*** Records supplied Section Begins ***

-- ==== Sys2Proof/Machine/Dispatch.lean ====
section
/-!
DEFINITION. exec: the effect of each command on everything but the queue, one arm per constructor of Instr.
-/
namespace Sys2Proof.Machine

*** Records supplied Section Ends ***

Determine how many lines in the listing above hold the string "Machine", then write only the number.

2